Душа свой крик души.

-"Иди, вассал. Ведь ты хотел

Служить — так вот, служи."

...Воинское самоотверженье —

Тоже путь, и тоже расторженье

Этих уз извечного плененья

(Господи, пускай я буду прям...)

А потом, когда пройдет сраженье,

А потом, когда утихнет пенье,

Мне б войти в часовню Воскресенья

И поплакать там,

Мне взойти бы нА гору Спасенья

И остаться там.

1.

...Рассвет, поднявший свои бледные, холодные крылья над Неверской деревушкой, пришел поздно. А все из-за туманной дождливой мглы, затянувшей небосвод, из-за того, что небо плакало мелкими слезами — воздух долго оставался промозгло-синим, как бывает по вечерам, и только когда синева сменилась прозрачно-серым облачным светом, Кретьен вышел под небеса. А почему нам темно, разве ночь? Да нет, сейчас такие дни. Может, так теперь и будет всегда.

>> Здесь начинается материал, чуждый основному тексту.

/- Messages and handlers -/

/-- MSG (R324, R325): the message enters the NI send queue with its header and the payload that the scratch holds; what its operands
raise, in the order in which they are checked: ILLEGAL with class 5, ALIGN, LOCAL_RANGE, PLACE_RANK and WINDOW; and that it waits for room in the send queue,
where a handler may be selected. It is checked against the copy of the rank's entry that the network interface holds (DESIGN CHOICE, log entry 26; the order
is DEDUCED, log entry 56). -/
def Obligations.MessageSend : Prop :=
  (∀ (s : State) (a b c : BitVec 6) (x : BitVec 1) (h : BitVec 6), Ready [.x a, .x b, .x c] [] s →
    let u := taken (taken (taken s a) b) c
    let dest := (valueOf s a).toNat
    let p := valueOf (taken s a) b
    let n := (valueOf (taken (taken s a) b) c).toNat
    n ≤ 63 → DescriptorAt u p 8 n → p.toNat % 2 ^ 20 < u.tile.tileSplit * 65536 → dest < tileCount u (partNo u u.tile.id) →
    routeClosed u u.tile.id (rankSeen u u.tile.id (partNo u u.tile.id) dest).tile = false → sendUsed u.tile.sendQ + n + 1 ≤ 128 →
    rankOf u u.tile.id < 2 ^ 16 →
    ∃ (t : State) (hd : Word), exec (.msg a b c x h) s = .next t ∧
      t.tile.sendQ = u.tile.sendQ ++
        [{ dest := dest, field := fieldOf u.tile.id, part := partNo u u.tile.id, words := hd :: descriptorOf u p n }] ∧
      field hd 47 32 = rankOf u u.tile.id ∧ field hd 31 16 = n + 1 ∧ field hd 14 14 = x.toNat ∧
      field hd 13 13 = (if txrOf u.tile then 1 else 0) ∧ field hd 5 0 = h.toNat ∧
      t.tile.x = u.tile.x ∧ t.tile.inbox = u.tile.inbox ∧ t.mem = u.mem) ∧
  (∀ (s : State) (a b c : BitVec 6) (x : BitVec 1) (h : BitVec 6), Ready [.x a, .x b, .x c] [] s →
    let u := taken (taken (taken s a) b) c
    let dest := (valueOf s a).toNat
    let p := valueOf (taken s a) b
    let n := (valueOf (taken (taken s a) b) c).toNat
    let inScratch := isLocal p = true ∧ p.toNat % 2 ^ 20 < u.tile.tileSplit * 65536 ∧ p.toNat % 2 ^ 20 + 8 * n ≤ u.tile.tileSplit * 65536
    (63 < n → exec (.msg a b c x h) s = .next (takeTrap s { cause := .illegal, cls := 5 })) ∧
    (n ≤ 63 → p.toNat % 8 ≠ 0 → exec (.msg a b c x h) s = .next (takeTrap s { cause := .align })) ∧
    (n ≤ 63 → p.toNat % 8 = 0 → ¬ inScratch → exec (.msg a b c x h) s =
      .next (takeTrap s { cause := .xlate, fault := some { cause := .xlate, va := p, info := mkInfo 0 0 0 .read { prot := false, sub := 6 } } })) ∧
    (n ≤ 63 → p.toNat % 8 = 0 → inScratch → tileCount u (partNo u u.tile.id) ≤ dest → exec (.msg a b c x h) s =
      .next (takeTrap s { cause := .xlate, fault := some { cause := .xlate, va := valueOf s a, info := mkInfo 0 0 0 .write { prot := false, sub := 4 } } })) ∧
    (n ≤ 63 → p.toNat % 8 = 0 → inScratch → dest < tileCount u (partNo u u.tile.id) →
      routeClosed u u.tile.id (rankSeen u u.tile.id (partNo u u.tile.id) dest).tile = true →
      exec (.msg a b c x h) s = .next (takeTrap s { cause := .window })) ∧
    (n ≤ 63 → p.toNat % 8 = 0 → inScratch → dest < tileCount u (partNo u u.tile.id) →
      routeClosed u u.tile.id (rankSeen u u.tile.id (partNo u u.tile.id) dest).tile = false → 128 < sendUsed u.tile.sendQ + n + 1 →
      exec (.msg a b c x h) s = .next (waitStep s .full true [(.msgInject, [])])))

/-- HSET and HMASK (R140, R327, R328): the fields of the handler-table entry, which HSET leaves PENDING until HSET_PENDING_CLEAR (DEDUCED, log entry 62), the cycles of that
wait being counted (R138; DESIGN CHOICE, log entry 5). A handler starts and ends (R128, R139, R141, R252, R326): at a point of selection with nothing outstanding, the highest-priority runnable
channel starts with the thread's pc, x24 to x31 and loops put aside and x24 to x31 zero; HRET brings them back and drops the handler's message;
HRET outside a handler raises ILLEGAL with class 2. -/
def Obligations.HandlerResults : Prop :=
  (∀ (s : State) (a b c : BitVec 6), Ready [.x a, .x b, .x c] [] s →
    let u := taken (taken (taken s a) b) c
    let ch := (valueOf s a).toNat
    let e := valueOf (taken s a) b
    let w := valueOf (taken (taken s a) b) c
    ch ≤ 63 → w &&& ~~~0xA3#64 = 0 → (ch = 0 → bitOf w 7 = true) → e.toNat % 4 = 0 →
    exec (.hset a b c) s = .next (finished s 1 (schedule (onTile u (fun t =>
      ({ t with htCtl := vset t.htCtl ch (w ||| 0x40#64), htPc := vset t.htPc ch e } : Tile).count (if t.intr.isSome then 16 else 9) 2))
        u.tile.id [(.hsetPendingClear, [ch])]))) ∧
  (∀ (s : State) (a b : BitVec 6), Ready [.x a, .x b] [] s →
    let u := taken (taken s a) b
    let ch := (valueOf s a).toNat
    let v := (valueOf (taken s a) b).toNat
    ch ≤ 63 → v ≤ 1 →
    exec (.hmask a b) s = .next (finished s 1 (onTile u (fun t => { t with htCtl := vset t.htCtl ch (putBits (vget t.htCtl ch 0) 5 1 v) })))) ∧
  (∀ (s : State) (ch : Nat), s.arg = [ch] → s.tile.htPending ch = true → s.tile.htValid ch = true → ch < 64 →
    ∃ t, exec .hsetPendingClear s = .next t ∧ t.tile.htPending ch = false ∧ t.tile.htValid ch = true ∧ t.tile.inbox = s.tile.inbox ∧
      ∀ k, k ≠ ch → vget t.tile.htCtl k 0 = vget s.tile.htCtl k 0) ∧
  (∀ (s : State) (c : Nat) (m : InMsg), s.tile.selectPoint = true → s.tile.report = none → s.tile.selectable = some c →
    s.tile.inbox.find? (fun q => q.chan == c) = some m → s.tile.longBuf = [] → s.tile.run = .running →
    ∃ t h, exec .handlerSelect s = .next t ∧ t.tile.intr = some h ∧ h.pc = s.tile.pc ∧ h.bank = s.tile.upper ∧ h.loops = s.tile.loops ∧
      h.chan = c ∧ t.tile.pc = vget s.tile.htPc c 0 ∧ (∀ n, 24 ≤ n → n < 32 → t.tile.xGet n = 0) ∧
      (∀ n, n < 24 → t.tile.xGet n = s.tile.xGet n) ∧ t.tile.loops.depth = 0 ∧ t.mem = s.mem ∧
      ((∀ q ∈ s.tile.inbox, q.sel = false) → t.tile.inbox.find? (·.sel) = some { m with sel := true } ∧
        t.tile.inbox.filter (fun q => !q.sel) = s.tile.inbox.erase m)) ∧
  (∀ (t : Tile) (c : Nat), t.selectable = some c → c < 64 ∧ t.htValid c = true ∧ t.htPending c = false ∧ t.htMask c = false ∧
    (∃ m ∈ t.inbox, m.chan = c) ∧ ∀ k, k < 64 → t.htRun k = true → t.htMask k = false → t.htPrio k ≤ t.htPrio c ∧ (t.htPrio k = t.htPrio c → c ≤ k)) ∧
  (∀ (s : State) (h : Interrupted), s.tile.intr = some h → h.report = false → bitsOf s.tile.trapCause 3 0 = 0 → s.tile.longBuf = [] →
    (s.tile.endHandler h).select = none →
    exec .hret s = .next (transferred s { s with tile := s.tile.endHandler h })) ∧
  (∀ (t : Tile) (h : Interrupted), let u := t.endHandler h
    u.pc = h.pc ∧ u.loops = h.loops ∧ u.intr = none ∧ (∀ n, n < 24 → u.xGet n = t.xGet n) ∧
      (h.report = false → u.inbox = t.inbox.filter (fun m => !m.sel) ∧ u.report = t.report) ∧ (h.report = true → u.inbox = t.inbox ∧ u.report = none) ∧
      ∀ n, n < 8 → u.xGet (24 + n) = vget h.bank n 0) ∧
  (∀ s : State, s.tile.intr = none → exec .hret s = .next (takeTrap s { cause := .illegal, cls := 2 }))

Окинул тяжелым взглядом отворившего ему виллана — похоже, это был тот самый Жерен Горожанин, владелец сарая. Мужлан слегка шарахнулся от него. Интересно, неужели я такой страшный, что люди даже вздрагивают, равнодушно пронеслось в голове у рыцаря, когда он безучастно отошел к покосившемуся плетню и привалился к нему спиной. Мокрое дерево твердо прижалось к позвоночнику, такое осязаемое, до ужаса реальное. Занемевшая спина слегка ныла, отзывалась болью в основании шеи, как после ночи письма (Этьен бы вылечил — касанием пальцев...) Отсыревшие вилланы вяло переругивались, поддерживая свой подыхающий костер. На Кретьена никто не смотрел. Не замечая, что мелко, часто дрожит в холодном безветрии, рыцарь откинул назад гудящую, легкую, как пустая фляга, голову — и закрыл глаза. Глазные яблоки, сочащиеся влагой от слабенького света после долгой темноты, болели и казались отвратительно-огромными. Он ждал.

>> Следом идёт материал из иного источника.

-- ==== Sys2Proof/Laws/State.lean ====
section
/-! SUPPORT. What each named update of the state leaves in each field: one lemma for a field and an update, so that no proof unfolds
a record update. -/
namespace Sys2Proof.Machine


/- onTile: only the current tile -/

@[simp] theorem onTile_tile (s : State) (g : Tile → Tile) : (onTile s g).tile = g s.tile := rfl
@[simp] theorem onTile_others (s : State) (g : Tile → Tile) : (onTile s g).others = s.others := rfl
@[simp] theorem onTile_mem (s : State) (g : Tile → Tile) : (onTile s g).mem = s.mem := rfl
@[simp] theorem onTile_undef (s : State) (g : Tile → Tile) : (onTile s g).undef = s.undef := rfl
@[simp] theorem onTile_poison (s : State) (g : Tile → Tile) : (onTile s g).poison = s.poison := rfl
@[simp] theorem onTile_agenda (s : State) (g : Tile → Tile) : (onTile s g).agenda = s.agenda := rfl
@[simp] theorem onTile_arg (s : State) (g : Tile → Tile) : (onTile s g).arg = s.arg := rfl
@[simp] theorem onTile_fields (s : State) (g : Tile → Tile) : (onTile s g).fields = s.fields := rfl
@[simp] theorem onTile_clusters (s : State) (g : Tile → Tile) : (onTile s g).clusters = s.clusters := rfl
@[simp] theorem onTile_cisterns (s : State) (g : Tile → Tile) : (onTile s g).cisterns = s.cisterns := rfl
@[simp] theorem onTile_conduits (s : State) (g : Tile → Tile) : (onTile s g).conduits = s.conduits := rfl
@[simp] theorem onTile_csets (s : State) (g : Tile → Tile) : (onTile s g).csets = s.csets := rfl
@[simp] theorem onTile_records (s : State) (g : Tile → Tile) : (onTile s g).records = s.records := rfl
@[simp] theorem onTile_rillQ (s : State) (g : Tile → Tile) : (onTile s g).rillQ = s.rillQ := rfl
@[simp] theorem onTile_firmStore (s : State) (g : Tile → Tile) : (onTile s g).firmStore = s.firmStore := rfl
@[simp] theorem onTile_firmRun (s : State) (g : Tile → Tile) : (onTile s g).firmRun = s.firmRun := rfl
@[simp] theorem onTile_parts (s : State) (g : Tile → Tile) : (onTile s g).parts = s.parts := rfl
@[simp] theorem onTile_vfs (s : State) (g : Tile → Tile) : (onTile s g).vfs = s.vfs := rfl
@[simp] theorem onTile_windows (s : State) (g : Tile → Tile) : (onTile s g).windows = s.windows := rfl
@[simp] theorem onTile_stripes (s : State) (g : Tile → Tile) : (onTile s g).stripes = s.stripes := rfl
@[simp] theorem onTile_localUnits (s : State) (g : Tile → Tile) : (onTile s g).localUnits = s.localUnits := rfl
@[simp] theorem onTile_partErr (s : State) (g : Tile → Tile) : (onTile s g).partErr = s.partErr := rfl
@[simp] theorem onTile_fleetId (s : State) (g : Tile → Tile) : (onTile s g).fleetId = s.fleetId := rfl
@[simp] theorem onTile_presentFields (s : State) (g : Tile → Tile) : (onTile s g).presentFields = s.presentFields := rfl
@[simp] theorem onTile_presentCisterns (s : State) (g : Tile → Tile) : (onTile s g).presentCisterns = s.presentCisterns := rfl
@[simp] theorem onTile_presentConduits (s : State) (g : Tile → Tile) : (onTile s g).presentConduits = s.presentConduits := rfl
@[simp] theorem onTile_rillTrained (s : State) (g : Tile → Tile) : (onTile s g).rillTrained = s.rillTrained := rfl
@[simp] theorem onTile_capacityGB (s : State) (g : Tile → Tile) : (onTile s g).capacityGB = s.capacityGB := rfl
@[simp] theorem onTile_hbmChannels (s : State) (g : Tile → Tile) : (onTile s g).hbmChannels = s.hbmChannels := rfl
@[simp] theorem onTile_net (s : State) (g : Tile → Tile) : (onTile s g).net = s.net := rfl
@[simp] theorem onTile_launches (s : State) (g : Tile → Tile) : (onTile s g).launches = s.launches := rfl
@[simp] theorem onTile_nextLaunch (s : State) (g : Tile → Tile) : (onTile s g).nextLaunch = s.nextLaunch := rfl
@[simp] theorem onTile_colls (s : State) (g : Tile → Tile) : (onTile s g).colls = s.colls := rfl
@[simp] theorem onTile_cuts (s : State) (g : Tile → Tile) : (onTile s g).cuts = s.cuts := rfl
@[simp] theorem onTile_nextCut (s : State) (g : Tile → Tile) : (onTile s g).nextCut = s.nextCut := rfl
@[simp] theorem onTile_images (s : State) (g : Tile → Tile) : (onTile s g).images = s.images := rfl
@[simp] theorem onTile_hostOut (s : State) (g : Tile → Tile) : (onTile s g).hostOut = s.hostOut := rfl
@[simp] theorem onTile_lifetime (s : State) (g : Tile → Tile) : (onTile s g).lifetime = s.lifetime := rfl
@[simp] theorem onTile_deadLinks (s : State) (g : Tile → Tile) : (onTile s g).deadLinks = s.deadLinks := rfl
@[simp] theorem onTile_time (s : State) (g : Tile → Tile) : (onTile s g).time = s.time := rfl
@[simp] theorem onTile_freeCtr (s : State) (g : Tile → Tile) : (onTile s g).freeCtr = s.freeCtr := rfl
@[simp] theorem onTile_spouts (s : State) (g : Tile → Tile) : (onTile s g).spouts = s.spouts := rfl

...Народ прибывал медленно, но верно. И не поднимая век, Кретьен видел этих неторопливо сходящихся людей — честных, любопытных римлян, во внезапно подаренный богами выходной собиравшихся в Колизей. Panem et circenses, господа. Смерть — это же так безумно интересно. На свете нет ничего, что сильней привлекало бы живого человека, будто одного сознания того, что на сей раз все происходит не с тобой, довольно душе, чтобы получить дневную порцию пищи. Люди, собиравшиеся покормить свои души, стягивались в основном на берег реки, туда, где стояла она, королева-виселица, одноногая вдова, поджидающая — аллилуйя, аллилуйя, не нас!.. Но некоторые особо любопытные хотели видеть все с самого начала.

— Скоро, значит, выводить начнут, — где-то совсем над ухом у Кретьена сказал тоненький женский голосок. И мальчик отвечал хнычущим детским баском, должно быть, нетерпеливо дергая мать за подол: "У меня замерзли ноги... Возьми меня на ручки, возьми!.. Я хочу быть повыше! Когда поведут..."

Пробуждаясь от забытья, рыцарь поднял припухшие веки, обернулся взглянуть. Однако что-то куда более значимое отвлекло его вниманье от горстки смущенных серо-дерюжных людей, переминавшихся по ту сторону плетня: где-то вдалеке, на грани слуха, тоненько и невыносимо знакомо повис высокий, высокий звон. Тонкий комариный писк.

Кретьен сжал зубы с такой силой, что даже челюсть заболела. Я не слышу тебя, проваливай, я не собираюсь слышать тебя. Я сделаю, что должен, и никто не сломает меня до последнего мига. Потом, я прошу Тебя, Господи. Пусть это заберет меня потом.

...Кажется, он волновался напрасно — слух не стал хуже. Когда быстрый властный голос (аббат? Его человек?) приказал, и засов ржаво скрипнул металлом о металл, Кретьен расслышал все, каждый шаг, каждый вздох вошедших, каждое колебание загустевшего серого воздуха. Время мира остановилось, морось замерла прозрачной сеткой (превращаясь в дождь, рыцарь, превращаясь в дождь... Смертельно простужая мир, проникая сквозь кожу, серебрясь на волосах...) Он не помнил, как оказался за оградой, вовне, среди вытянувшихся, смотрящих живых людей — но только снаружи, уже через прозрачную стену, уже ведСмого лицом на стоящих — Кретьен увидел своего Этьена.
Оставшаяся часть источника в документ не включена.